━━ RECORDS FOR THIS EXERCISE ━━

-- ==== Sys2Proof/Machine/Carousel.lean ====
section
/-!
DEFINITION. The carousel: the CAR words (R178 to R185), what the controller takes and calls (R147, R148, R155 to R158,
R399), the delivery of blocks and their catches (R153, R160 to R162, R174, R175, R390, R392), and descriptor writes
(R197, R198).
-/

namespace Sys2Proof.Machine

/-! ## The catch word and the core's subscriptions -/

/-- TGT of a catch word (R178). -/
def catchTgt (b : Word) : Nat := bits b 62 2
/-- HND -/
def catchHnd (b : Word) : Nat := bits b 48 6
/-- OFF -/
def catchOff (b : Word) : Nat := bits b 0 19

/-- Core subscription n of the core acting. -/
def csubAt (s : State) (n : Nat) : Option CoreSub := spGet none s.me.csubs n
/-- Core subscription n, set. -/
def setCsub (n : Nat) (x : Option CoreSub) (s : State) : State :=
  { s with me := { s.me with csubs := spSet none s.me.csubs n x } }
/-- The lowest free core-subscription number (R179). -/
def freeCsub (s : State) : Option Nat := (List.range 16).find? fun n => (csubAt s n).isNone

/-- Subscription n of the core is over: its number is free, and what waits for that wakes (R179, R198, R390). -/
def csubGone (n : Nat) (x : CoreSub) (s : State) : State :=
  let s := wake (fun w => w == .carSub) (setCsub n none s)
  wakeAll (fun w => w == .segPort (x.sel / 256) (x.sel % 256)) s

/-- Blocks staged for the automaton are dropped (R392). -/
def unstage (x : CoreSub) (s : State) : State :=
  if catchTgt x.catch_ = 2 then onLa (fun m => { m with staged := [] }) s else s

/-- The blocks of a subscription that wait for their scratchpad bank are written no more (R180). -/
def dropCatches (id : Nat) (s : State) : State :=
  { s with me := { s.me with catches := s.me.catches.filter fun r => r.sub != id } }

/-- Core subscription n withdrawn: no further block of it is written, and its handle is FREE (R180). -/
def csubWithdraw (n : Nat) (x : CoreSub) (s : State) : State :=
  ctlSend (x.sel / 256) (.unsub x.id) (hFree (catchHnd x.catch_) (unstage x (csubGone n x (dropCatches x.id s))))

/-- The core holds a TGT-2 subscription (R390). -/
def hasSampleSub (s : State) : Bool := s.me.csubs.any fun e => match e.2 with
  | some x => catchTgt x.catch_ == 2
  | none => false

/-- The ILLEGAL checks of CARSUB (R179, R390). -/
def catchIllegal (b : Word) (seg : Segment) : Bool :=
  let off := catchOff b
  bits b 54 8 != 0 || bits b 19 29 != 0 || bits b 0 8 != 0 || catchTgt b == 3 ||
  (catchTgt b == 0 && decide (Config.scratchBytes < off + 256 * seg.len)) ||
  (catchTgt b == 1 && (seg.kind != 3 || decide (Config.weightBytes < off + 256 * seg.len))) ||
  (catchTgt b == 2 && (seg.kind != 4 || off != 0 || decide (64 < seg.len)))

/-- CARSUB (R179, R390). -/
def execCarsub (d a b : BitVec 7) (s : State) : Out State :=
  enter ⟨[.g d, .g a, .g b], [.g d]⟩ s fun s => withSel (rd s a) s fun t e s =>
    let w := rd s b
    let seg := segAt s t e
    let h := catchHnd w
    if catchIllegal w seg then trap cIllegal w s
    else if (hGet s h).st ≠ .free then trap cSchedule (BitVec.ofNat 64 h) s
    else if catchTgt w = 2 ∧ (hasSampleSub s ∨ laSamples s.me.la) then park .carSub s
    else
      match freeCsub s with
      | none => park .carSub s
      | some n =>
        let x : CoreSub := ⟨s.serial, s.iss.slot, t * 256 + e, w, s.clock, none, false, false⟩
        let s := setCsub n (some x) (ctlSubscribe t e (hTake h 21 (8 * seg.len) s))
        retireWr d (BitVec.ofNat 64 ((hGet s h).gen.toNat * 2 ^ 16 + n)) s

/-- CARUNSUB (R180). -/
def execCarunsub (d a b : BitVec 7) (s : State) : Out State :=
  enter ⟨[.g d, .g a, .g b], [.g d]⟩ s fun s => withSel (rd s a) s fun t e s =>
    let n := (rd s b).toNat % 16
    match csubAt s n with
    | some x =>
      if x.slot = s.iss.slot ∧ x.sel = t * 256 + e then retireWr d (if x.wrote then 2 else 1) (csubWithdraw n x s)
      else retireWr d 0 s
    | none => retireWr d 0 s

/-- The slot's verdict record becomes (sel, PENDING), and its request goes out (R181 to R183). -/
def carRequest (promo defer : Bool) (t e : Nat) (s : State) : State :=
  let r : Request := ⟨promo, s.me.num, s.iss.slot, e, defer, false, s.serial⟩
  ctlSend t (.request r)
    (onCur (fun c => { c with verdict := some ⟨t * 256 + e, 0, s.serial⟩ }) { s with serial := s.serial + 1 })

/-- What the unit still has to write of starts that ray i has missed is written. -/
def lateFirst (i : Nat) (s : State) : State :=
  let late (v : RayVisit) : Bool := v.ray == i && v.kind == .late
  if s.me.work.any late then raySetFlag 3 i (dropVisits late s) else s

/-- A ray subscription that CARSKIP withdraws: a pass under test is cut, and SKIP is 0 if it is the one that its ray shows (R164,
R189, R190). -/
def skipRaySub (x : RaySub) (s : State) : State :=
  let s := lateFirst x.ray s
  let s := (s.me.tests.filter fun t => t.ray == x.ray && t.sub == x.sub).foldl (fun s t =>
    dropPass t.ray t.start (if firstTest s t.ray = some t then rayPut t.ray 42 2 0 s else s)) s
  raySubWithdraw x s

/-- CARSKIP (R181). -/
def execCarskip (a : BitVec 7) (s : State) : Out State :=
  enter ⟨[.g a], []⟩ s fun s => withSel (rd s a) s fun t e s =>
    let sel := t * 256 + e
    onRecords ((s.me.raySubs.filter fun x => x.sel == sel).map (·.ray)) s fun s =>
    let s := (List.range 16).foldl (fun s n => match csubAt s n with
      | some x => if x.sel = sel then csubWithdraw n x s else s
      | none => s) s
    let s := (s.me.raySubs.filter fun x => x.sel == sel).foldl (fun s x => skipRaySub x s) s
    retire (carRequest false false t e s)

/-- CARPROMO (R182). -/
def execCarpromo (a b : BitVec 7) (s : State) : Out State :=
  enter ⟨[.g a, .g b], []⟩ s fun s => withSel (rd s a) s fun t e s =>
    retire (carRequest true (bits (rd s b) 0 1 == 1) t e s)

━━━

Set the data down once more, exactly as it stands.

• ANSWER BOX:
-- ==== Sys2Proof/Machine/Carousel.lean ====
section
/-!
DEFINITION. The carousel: the CAR words (R178 to R185), what the controller takes and calls (R147, R148, R155 to R158,
R399), the delivery of blocks and their catches (R153, R160 to R162, R174, R175, R390, R392), and descriptor writes
(R197, R198).
-/

namespace Sys2Proof.Machine

/-! ## The catch word and the core's subscriptions -/

/-- TGT of a catch word (R178). -/
def catchTgt (b : Word) : Nat := bits b 62 2
/-- HND -/
def catchHnd (b : Word) : Nat := bits b 48 6
/-- OFF -/
def catchOff (b : Word) : Nat := bits b 0 19

/-- Core subscription n of the core acting. -/
def csubAt (s : State) (n : Nat) : Option CoreSub := spGet none s.me.csubs n
/-- Core subscription n, set. -/
def setCsub (n : Nat) (x : Option CoreSub) (s : State) : State :=
  { s with me := { s.me with csubs := spSet none s.me.csubs n x } }
/-- The lowest free core-subscription number (R179). -/
def freeCsub (s : State) : Option Nat := (List.range 16).find? fun n => (csubAt s n).isNone

/-- Subscription n of the core is over: its number is free, and what waits for that wakes (R179, R198, R390). -/
def csubGone (n : Nat) (x : CoreSub) (s : State) : State :=
  let s := wake (fun w => w == .carSub) (setCsub n none s)
  wakeAll (fun w => w == .segPort (x.sel / 256) (x.sel % 256)) s

/-- Blocks staged for the automaton are dropped (R392). -/
def unstage (x : CoreSub) (s : State) : State :=
  if catchTgt x.catch_ = 2 then onLa (fun m => { m with staged := [] }) s else s

/-- The blocks of a subscription that wait for their scratchpad bank are written no more (R180). -/
def dropCatches (id : Nat) (s : State) : State :=
  { s with me := { s.me with catches := s.me.catches.filter fun r => r.sub != id } }

/-- Core subscription n withdrawn: no further block of it is written, and its handle is FREE (R180). -/
def csubWithdraw (n : Nat) (x : CoreSub) (s : State) : State :=
  ctlSend (x.sel / 256) (.unsub x.id) (hFree (catchHnd x.catch_) (unstage x (csubGone n x (dropCatches x.id s))))

/-- The core holds a TGT-2 subscription (R390). -/
def hasSampleSub (s : State) : Bool := s.me.csubs.any fun e => match e.2 with
  | some x => catchTgt x.catch_ == 2
  | none => false

/-- The ILLEGAL checks of CARSUB (R179, R390). -/
def catchIllegal (b : Word) (seg : Segment) : Bool :=
  let off := catchOff b
  bits b 54 8 != 0 || bits b 19 29 != 0 || bits b 0 8 != 0 || catchTgt b == 3 ||
  (catchTgt b == 0 && decide (Config.scratchBytes < off + 256 * seg.len)) ||
  (catchTgt b == 1 && (seg.kind != 3 || decide (Config.weightBytes < off + 256 * seg.len))) ||
  (catchTgt b == 2 && (seg.kind != 4 || off != 0 || decide (64 < seg.len)))

/-- CARSUB (R179, R390). -/
def execCarsub (d a b : BitVec 7) (s : State) : Out State :=
  enter ⟨[.g d, .g a, .g b], [.g d]⟩ s fun s => withSel (rd s a) s fun t e s =>
    let w := rd s b
    let seg := segAt s t e
    let h := catchHnd w
    if catchIllegal w seg then trap cIllegal w s
    else if (hGet s h).st ≠ .free then trap cSchedule (BitVec.ofNat 64 h) s
    else if catchTgt w = 2 ∧ (hasSampleSub s ∨ laSamples s.me.la) then park .carSub s
    else
      match freeCsub s with
      | none => park .carSub s
      | some n =>
        let x : CoreSub := ⟨s.serial, s.iss.slot, t * 256 + e, w, s.clock, none, false, false⟩
        let s := setCsub n (some x) (ctlSubscribe t e (hTake h 21 (8 * seg.len) s))
        retireWr d (BitVec.ofNat 64 ((hGet s h).gen.toNat * 2 ^ 16 + n)) s

/-- CARUNSUB (R180). -/
def execCarunsub (d a b : BitVec 7) (s : State) : Out State :=
  enter ⟨[.g d, .g a, .g b], [.g d]⟩ s fun s => withSel (rd s a) s fun t e s =>
    let n := (rd s b).toNat % 16
    match csubAt s n with
    | some x =>
      if x.slot = s.iss.slot ∧ x.sel = t * 256 + e then retireWr d (if x.wrote then 2 else 1) (csubWithdraw n x s)
      else retireWr d 0 s
    | none => retireWr d 0 s

/-- The slot's verdict record becomes (sel, PENDING), and its request goes out (R181 to R183). -/
def carRequest (promo defer : Bool) (t e : Nat) (s : State) : State :=
  let r : Request := ⟨promo, s.me.num, s.iss.slot, e, defer, false, s.serial⟩
  ctlSend t (.request r)
    (onCur (fun c => { c with verdict := some ⟨t * 256 + e, 0, s.serial⟩ }) { s with serial := s.serial + 1 })

/-- What the unit still has to write of starts that ray i has missed is written. -/
def lateFirst (i : Nat) (s : State) : State :=
  let late (v : RayVisit) : Bool := v.ray == i && v.kind == .late
  if s.me.work.any late then raySetFlag 3 i (dropVisits late s) else s

/-- A ray subscription that CARSKIP withdraws: a pass under test is cut, and SKIP is 0 if it is the one that its ray shows (R164,
R189, R190). -/
def skipRaySub (x : RaySub) (s : State) : State :=
  let s := lateFirst x.ray s
  let s := (s.me.tests.filter fun t => t.ray == x.ray && t.sub == x.sub).foldl (fun s t =>
    dropPass t.ray t.start (if firstTest s t.ray = some t then rayPut t.ray 42 2 0 s else s)) s
  raySubWithdraw x s

/-- CARSKIP (R181). -/
def execCarskip (a : BitVec 7) (s : State) : Out State :=
  enter ⟨[.g a], []⟩ s fun s => withSel (rd s a) s fun t e s =>
    let sel := t * 256 + e
    onRecords ((s.me.raySubs.filter fun x => x.sel == sel).map (·.ray)) s fun s =>
    let s := (List.range 16).foldl (fun s n => match csubAt s n with
      | some x => if x.sel = sel then csubWithdraw n x s else s
      | none => s) s
    let s := (s.me.raySubs.filter fun x => x.sel == sel).foldl (fun s x => skipRaySub x s) s
    retire (carRequest false false t e s)

/-- CARPROMO (R182). -/
def execCarpromo (a b : BitVec 7) (s : State) : Out State :=
  enter ⟨[.g a, .g b], []⟩ s fun s => withSel (rd s a) s fun t e s =>
    retire (carRequest true (bits (rd s b) 0 1 == 1) t e s)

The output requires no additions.